» **Work item**: Scan the material below and count each line with the string "left". Reply with the count alone.

════════════════

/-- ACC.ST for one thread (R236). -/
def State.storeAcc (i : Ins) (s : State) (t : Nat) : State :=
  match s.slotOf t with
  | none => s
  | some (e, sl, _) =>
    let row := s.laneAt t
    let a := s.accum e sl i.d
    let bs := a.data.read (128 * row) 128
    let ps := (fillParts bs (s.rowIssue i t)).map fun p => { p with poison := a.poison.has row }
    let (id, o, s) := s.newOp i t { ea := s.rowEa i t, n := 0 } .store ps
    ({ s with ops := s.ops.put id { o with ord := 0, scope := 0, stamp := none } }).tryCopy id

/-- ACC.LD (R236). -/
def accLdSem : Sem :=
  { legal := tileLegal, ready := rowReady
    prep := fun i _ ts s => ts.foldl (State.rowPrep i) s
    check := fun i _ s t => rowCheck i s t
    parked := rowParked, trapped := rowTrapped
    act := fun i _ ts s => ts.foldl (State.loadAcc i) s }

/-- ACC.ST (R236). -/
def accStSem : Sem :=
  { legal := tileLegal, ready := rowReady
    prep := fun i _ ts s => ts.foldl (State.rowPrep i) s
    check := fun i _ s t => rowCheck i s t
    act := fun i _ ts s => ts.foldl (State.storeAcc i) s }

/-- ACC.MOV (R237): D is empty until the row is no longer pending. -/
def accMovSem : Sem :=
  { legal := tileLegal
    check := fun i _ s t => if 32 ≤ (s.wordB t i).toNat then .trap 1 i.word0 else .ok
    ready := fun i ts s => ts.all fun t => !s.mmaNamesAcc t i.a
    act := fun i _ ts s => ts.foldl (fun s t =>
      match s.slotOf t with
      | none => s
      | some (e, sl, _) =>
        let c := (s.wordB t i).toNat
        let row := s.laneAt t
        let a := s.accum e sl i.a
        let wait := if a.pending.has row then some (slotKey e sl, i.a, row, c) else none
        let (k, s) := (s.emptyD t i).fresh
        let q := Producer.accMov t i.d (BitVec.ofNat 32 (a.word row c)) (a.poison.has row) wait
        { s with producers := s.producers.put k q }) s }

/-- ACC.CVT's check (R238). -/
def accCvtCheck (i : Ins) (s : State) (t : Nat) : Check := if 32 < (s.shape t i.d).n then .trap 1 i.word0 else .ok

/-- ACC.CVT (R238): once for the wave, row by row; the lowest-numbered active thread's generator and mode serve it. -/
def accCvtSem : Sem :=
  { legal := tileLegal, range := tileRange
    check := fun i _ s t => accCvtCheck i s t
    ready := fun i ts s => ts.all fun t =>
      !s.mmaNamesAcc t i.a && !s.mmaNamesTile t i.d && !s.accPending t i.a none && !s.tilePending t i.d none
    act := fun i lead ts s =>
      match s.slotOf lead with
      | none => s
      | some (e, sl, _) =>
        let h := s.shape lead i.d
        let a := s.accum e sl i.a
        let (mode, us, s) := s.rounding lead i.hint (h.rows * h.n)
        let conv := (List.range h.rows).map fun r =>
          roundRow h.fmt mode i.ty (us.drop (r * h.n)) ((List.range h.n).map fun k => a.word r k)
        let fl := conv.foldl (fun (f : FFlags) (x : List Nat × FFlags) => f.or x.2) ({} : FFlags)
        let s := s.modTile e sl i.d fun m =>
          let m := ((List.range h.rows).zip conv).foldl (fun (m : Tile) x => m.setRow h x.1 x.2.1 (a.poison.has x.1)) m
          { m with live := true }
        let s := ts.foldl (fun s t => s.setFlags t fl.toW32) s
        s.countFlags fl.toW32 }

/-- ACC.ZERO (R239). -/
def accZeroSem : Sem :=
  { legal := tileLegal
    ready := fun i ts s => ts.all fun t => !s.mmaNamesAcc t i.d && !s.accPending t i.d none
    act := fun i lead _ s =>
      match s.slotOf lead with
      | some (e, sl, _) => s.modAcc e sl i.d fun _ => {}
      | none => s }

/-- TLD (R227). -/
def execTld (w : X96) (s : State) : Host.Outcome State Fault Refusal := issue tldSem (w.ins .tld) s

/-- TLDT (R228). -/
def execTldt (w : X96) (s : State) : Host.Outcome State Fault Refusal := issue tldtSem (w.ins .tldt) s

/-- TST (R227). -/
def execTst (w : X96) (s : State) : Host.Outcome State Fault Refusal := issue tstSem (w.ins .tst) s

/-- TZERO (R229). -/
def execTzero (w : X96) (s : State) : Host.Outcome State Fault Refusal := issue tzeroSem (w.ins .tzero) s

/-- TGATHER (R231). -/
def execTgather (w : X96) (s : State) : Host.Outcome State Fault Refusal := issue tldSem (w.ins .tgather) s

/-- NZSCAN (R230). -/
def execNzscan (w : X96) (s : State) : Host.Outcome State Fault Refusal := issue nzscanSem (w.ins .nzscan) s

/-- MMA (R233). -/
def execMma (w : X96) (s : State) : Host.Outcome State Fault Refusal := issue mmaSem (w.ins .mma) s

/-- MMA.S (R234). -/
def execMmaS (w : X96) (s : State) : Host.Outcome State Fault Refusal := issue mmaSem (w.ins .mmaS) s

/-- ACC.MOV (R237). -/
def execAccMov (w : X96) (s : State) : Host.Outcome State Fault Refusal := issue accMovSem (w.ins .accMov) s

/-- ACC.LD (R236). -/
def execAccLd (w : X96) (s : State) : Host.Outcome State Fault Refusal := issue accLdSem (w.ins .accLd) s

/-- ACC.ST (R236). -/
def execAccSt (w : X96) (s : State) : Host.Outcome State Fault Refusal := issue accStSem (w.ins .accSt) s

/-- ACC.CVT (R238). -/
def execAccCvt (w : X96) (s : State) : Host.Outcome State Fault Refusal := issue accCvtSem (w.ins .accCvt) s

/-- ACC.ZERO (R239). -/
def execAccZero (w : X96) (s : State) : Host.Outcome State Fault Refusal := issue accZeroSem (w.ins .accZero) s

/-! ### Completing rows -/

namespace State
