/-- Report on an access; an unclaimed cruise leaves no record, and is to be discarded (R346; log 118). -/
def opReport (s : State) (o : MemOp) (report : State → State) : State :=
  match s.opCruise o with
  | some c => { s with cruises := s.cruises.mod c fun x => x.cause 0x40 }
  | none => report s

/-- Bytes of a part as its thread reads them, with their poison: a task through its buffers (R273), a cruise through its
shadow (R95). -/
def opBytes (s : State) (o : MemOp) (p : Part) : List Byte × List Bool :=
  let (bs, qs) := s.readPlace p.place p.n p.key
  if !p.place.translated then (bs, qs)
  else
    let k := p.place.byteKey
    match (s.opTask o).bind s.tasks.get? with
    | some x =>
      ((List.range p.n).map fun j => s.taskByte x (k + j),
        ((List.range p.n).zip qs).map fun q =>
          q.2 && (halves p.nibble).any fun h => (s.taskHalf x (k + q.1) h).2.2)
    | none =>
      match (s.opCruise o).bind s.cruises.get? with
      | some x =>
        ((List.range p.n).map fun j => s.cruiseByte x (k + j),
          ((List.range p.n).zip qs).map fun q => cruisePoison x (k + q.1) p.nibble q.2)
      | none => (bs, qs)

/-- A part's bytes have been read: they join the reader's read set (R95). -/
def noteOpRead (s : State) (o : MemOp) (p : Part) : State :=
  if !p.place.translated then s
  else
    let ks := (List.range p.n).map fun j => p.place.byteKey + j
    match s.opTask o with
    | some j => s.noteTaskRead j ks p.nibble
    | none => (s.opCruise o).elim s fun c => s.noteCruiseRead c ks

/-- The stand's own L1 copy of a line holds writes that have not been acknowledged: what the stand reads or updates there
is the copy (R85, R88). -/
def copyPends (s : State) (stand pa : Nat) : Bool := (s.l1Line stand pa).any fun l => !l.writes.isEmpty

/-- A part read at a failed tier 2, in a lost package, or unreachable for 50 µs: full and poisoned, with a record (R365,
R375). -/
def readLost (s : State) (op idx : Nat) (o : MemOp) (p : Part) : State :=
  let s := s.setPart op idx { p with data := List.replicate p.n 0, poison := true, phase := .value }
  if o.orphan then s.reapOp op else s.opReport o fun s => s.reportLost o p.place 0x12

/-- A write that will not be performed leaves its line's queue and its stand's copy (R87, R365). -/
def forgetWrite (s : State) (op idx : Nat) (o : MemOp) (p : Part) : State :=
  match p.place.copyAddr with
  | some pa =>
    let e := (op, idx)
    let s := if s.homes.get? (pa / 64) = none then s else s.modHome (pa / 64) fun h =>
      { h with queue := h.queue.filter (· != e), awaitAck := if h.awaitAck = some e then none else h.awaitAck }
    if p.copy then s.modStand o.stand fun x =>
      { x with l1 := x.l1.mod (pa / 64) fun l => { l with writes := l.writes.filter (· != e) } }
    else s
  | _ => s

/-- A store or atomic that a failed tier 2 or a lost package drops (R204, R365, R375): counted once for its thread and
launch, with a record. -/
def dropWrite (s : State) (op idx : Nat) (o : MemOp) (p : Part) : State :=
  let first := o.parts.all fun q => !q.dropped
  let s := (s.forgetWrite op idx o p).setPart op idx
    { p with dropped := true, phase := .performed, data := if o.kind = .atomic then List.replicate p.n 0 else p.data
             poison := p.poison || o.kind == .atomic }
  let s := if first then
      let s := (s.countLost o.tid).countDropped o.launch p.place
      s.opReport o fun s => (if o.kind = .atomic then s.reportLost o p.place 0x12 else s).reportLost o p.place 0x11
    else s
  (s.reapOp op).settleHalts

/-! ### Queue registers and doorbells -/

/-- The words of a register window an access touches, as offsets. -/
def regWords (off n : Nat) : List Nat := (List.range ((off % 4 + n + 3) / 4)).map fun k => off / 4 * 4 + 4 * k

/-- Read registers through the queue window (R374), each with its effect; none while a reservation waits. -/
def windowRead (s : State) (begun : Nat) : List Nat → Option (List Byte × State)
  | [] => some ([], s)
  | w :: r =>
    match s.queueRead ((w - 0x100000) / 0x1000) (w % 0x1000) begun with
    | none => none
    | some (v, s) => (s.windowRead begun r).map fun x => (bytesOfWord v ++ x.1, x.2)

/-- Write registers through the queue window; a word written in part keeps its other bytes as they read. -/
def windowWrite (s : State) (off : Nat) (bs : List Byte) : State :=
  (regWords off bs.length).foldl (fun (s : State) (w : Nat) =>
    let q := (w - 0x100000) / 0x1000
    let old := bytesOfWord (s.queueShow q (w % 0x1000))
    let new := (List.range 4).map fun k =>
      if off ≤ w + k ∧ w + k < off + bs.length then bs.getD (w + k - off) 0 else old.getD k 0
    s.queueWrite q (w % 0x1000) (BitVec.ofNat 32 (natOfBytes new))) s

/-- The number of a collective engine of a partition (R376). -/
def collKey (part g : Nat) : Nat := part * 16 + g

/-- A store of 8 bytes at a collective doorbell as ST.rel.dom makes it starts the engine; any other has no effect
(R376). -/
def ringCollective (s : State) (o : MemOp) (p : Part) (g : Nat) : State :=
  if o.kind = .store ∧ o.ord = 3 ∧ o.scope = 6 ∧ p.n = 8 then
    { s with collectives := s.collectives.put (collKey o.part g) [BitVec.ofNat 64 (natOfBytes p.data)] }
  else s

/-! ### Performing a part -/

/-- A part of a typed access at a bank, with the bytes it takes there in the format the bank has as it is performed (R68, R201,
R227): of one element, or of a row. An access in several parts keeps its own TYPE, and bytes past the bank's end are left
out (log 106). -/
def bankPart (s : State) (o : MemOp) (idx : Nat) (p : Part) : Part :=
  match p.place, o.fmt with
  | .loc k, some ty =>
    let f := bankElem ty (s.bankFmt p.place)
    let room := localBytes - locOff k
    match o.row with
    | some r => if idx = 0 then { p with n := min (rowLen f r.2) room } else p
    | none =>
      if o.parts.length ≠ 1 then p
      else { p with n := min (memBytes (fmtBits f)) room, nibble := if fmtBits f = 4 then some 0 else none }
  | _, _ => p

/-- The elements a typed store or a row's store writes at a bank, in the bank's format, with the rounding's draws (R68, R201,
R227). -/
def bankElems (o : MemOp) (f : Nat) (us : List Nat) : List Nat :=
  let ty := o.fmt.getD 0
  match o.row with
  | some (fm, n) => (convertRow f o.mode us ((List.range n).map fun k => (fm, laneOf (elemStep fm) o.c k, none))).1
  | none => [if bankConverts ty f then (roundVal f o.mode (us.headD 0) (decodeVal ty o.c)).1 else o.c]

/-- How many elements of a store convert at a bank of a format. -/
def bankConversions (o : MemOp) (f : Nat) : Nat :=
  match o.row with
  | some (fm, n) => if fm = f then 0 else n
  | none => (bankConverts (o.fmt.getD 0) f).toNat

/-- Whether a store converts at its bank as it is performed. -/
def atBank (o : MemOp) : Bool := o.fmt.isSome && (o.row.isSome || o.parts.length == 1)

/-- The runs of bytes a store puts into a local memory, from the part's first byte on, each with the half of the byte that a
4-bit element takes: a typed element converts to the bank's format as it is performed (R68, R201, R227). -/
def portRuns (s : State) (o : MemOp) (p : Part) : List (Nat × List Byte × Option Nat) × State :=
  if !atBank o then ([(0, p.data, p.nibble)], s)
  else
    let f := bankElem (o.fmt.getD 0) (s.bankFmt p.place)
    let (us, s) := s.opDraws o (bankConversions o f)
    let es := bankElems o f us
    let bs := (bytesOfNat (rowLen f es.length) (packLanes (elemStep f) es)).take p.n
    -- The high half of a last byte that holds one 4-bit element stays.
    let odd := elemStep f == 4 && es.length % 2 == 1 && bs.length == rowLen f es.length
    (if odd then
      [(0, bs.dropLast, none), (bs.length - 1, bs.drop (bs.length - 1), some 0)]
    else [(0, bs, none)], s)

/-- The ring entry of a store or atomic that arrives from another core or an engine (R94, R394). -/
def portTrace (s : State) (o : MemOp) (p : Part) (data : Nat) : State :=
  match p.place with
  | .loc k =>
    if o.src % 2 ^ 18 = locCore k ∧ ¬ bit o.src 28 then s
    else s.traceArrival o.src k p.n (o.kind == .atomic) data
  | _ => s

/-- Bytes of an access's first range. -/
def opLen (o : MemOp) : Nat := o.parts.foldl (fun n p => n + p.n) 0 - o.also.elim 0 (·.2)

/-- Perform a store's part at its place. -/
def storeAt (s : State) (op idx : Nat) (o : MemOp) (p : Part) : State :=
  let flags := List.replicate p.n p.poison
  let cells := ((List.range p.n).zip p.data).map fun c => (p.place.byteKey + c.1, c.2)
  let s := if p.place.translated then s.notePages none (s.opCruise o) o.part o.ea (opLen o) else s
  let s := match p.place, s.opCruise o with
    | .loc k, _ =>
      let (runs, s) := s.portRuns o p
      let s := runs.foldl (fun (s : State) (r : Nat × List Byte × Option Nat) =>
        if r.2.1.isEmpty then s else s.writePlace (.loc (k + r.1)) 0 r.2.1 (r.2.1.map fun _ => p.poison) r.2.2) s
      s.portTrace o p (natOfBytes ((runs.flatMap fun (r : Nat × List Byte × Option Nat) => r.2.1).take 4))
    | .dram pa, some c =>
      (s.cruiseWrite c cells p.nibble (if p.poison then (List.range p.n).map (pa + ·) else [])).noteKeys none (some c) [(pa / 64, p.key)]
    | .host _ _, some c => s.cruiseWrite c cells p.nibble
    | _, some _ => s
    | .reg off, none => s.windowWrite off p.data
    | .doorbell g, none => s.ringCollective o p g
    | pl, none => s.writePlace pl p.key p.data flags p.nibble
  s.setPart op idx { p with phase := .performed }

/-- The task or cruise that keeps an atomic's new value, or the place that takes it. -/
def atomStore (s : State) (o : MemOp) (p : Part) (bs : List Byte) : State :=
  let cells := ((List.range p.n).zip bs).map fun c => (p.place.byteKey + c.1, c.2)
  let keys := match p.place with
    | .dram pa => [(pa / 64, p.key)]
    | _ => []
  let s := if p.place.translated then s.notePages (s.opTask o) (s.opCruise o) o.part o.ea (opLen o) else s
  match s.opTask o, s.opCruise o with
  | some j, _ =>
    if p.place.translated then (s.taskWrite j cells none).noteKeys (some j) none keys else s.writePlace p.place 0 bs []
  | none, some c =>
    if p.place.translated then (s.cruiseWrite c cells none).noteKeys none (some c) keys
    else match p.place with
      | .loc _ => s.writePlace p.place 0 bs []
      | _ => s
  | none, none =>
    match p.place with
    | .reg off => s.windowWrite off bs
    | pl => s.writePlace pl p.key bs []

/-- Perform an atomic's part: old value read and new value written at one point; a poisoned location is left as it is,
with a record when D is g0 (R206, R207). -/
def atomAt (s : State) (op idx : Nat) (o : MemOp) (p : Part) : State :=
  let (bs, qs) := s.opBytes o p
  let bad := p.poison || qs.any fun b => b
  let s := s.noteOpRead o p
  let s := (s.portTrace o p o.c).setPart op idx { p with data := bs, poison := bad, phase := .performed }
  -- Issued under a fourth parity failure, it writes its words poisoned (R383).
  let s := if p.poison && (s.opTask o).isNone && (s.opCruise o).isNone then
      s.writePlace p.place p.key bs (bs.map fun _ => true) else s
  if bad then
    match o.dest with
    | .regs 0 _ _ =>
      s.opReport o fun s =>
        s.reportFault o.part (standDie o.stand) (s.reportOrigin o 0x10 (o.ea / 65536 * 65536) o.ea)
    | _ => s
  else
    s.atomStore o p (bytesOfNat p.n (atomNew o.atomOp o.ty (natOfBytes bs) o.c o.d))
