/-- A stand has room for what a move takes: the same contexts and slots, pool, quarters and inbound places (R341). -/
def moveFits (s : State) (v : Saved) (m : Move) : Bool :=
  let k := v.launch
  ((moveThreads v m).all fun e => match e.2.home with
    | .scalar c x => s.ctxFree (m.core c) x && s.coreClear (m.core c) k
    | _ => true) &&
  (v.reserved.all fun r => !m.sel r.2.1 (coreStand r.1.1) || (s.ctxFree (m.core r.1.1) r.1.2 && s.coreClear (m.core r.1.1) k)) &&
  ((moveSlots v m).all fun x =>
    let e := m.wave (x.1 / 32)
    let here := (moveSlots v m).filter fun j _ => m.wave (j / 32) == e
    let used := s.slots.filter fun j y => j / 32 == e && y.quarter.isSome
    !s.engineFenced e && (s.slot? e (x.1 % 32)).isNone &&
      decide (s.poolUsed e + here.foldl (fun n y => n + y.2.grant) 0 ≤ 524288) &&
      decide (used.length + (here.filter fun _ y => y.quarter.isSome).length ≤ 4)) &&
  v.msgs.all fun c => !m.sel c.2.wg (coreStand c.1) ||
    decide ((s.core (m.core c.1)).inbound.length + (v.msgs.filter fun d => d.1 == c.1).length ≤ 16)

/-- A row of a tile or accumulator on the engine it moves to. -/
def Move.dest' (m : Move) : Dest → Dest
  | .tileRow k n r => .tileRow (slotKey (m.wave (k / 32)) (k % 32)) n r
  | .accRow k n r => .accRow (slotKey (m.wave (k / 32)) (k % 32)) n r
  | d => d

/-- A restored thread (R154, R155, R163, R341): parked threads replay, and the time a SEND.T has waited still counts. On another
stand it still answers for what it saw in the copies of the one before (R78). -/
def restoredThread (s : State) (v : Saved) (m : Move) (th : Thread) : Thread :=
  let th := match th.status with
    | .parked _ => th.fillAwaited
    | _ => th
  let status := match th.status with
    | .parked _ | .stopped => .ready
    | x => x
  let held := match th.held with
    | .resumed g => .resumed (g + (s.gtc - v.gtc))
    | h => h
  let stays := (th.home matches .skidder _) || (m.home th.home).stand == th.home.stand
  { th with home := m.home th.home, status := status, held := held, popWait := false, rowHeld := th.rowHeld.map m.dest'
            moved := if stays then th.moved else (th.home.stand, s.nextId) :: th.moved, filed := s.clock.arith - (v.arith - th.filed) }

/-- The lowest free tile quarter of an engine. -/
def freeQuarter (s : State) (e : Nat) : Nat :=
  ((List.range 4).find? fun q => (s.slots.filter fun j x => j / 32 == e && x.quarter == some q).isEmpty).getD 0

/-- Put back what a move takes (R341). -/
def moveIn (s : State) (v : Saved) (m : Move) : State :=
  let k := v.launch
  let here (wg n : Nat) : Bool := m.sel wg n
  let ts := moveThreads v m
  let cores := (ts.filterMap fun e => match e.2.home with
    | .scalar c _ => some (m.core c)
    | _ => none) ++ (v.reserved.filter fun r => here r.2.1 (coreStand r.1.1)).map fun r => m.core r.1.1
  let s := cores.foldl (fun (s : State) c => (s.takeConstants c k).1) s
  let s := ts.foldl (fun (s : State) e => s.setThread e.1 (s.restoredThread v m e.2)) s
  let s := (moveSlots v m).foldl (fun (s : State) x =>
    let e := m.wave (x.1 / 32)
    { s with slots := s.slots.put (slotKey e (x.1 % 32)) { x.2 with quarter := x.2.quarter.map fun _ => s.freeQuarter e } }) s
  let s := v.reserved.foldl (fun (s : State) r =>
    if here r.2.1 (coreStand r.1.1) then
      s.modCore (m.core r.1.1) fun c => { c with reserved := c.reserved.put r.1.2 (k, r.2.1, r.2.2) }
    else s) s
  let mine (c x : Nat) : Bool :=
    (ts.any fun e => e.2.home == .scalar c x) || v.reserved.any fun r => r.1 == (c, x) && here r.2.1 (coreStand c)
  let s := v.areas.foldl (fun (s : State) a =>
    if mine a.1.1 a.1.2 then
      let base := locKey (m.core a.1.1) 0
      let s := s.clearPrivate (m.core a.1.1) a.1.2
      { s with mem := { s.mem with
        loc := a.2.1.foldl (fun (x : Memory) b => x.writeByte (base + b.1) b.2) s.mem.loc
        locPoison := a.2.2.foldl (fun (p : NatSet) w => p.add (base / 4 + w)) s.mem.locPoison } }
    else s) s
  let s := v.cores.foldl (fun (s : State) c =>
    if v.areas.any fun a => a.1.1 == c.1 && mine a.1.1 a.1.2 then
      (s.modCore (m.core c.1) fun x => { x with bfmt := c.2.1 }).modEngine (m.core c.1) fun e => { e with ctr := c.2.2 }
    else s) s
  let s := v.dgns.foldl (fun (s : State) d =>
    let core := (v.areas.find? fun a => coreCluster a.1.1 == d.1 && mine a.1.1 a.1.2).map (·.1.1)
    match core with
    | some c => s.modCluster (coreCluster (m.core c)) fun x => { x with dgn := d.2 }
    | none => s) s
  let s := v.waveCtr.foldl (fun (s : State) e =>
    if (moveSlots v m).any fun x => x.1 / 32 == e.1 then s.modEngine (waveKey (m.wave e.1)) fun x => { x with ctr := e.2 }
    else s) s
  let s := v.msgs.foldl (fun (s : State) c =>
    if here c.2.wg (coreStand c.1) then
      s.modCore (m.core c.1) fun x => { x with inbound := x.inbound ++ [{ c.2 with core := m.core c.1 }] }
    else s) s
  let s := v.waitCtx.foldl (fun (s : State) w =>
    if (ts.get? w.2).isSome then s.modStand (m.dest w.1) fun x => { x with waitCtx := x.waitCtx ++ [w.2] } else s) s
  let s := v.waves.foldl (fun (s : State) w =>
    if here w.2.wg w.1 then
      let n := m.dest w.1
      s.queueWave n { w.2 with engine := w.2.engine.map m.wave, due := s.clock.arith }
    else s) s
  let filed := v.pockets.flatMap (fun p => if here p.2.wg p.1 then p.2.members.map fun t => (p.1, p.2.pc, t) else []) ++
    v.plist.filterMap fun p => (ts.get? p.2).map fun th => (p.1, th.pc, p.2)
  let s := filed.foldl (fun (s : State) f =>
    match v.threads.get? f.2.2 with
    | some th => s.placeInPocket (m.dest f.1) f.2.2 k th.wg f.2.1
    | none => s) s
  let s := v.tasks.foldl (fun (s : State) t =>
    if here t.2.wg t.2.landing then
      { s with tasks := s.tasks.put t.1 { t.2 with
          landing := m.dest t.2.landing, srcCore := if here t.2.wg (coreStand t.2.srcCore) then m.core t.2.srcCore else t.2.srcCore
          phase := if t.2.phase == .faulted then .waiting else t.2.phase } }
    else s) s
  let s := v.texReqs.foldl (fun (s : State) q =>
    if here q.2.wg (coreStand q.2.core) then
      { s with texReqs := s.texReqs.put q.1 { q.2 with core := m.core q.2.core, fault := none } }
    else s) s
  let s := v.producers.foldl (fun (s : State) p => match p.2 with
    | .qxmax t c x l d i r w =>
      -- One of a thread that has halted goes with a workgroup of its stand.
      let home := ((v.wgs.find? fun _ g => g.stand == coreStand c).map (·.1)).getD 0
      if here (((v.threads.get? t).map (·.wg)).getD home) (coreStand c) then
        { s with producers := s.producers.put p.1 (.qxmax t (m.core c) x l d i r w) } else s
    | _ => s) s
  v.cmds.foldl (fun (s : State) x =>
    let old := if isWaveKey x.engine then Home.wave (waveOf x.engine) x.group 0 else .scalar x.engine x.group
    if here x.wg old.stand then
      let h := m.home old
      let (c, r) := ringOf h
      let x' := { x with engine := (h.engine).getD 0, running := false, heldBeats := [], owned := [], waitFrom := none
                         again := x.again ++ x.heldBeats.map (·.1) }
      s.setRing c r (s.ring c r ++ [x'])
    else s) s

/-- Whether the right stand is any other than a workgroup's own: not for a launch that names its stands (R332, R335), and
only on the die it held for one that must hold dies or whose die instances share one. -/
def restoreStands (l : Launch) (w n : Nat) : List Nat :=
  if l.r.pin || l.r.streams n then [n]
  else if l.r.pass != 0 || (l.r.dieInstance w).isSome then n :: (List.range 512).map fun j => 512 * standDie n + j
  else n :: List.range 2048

════════════════

» **Answer space**: 2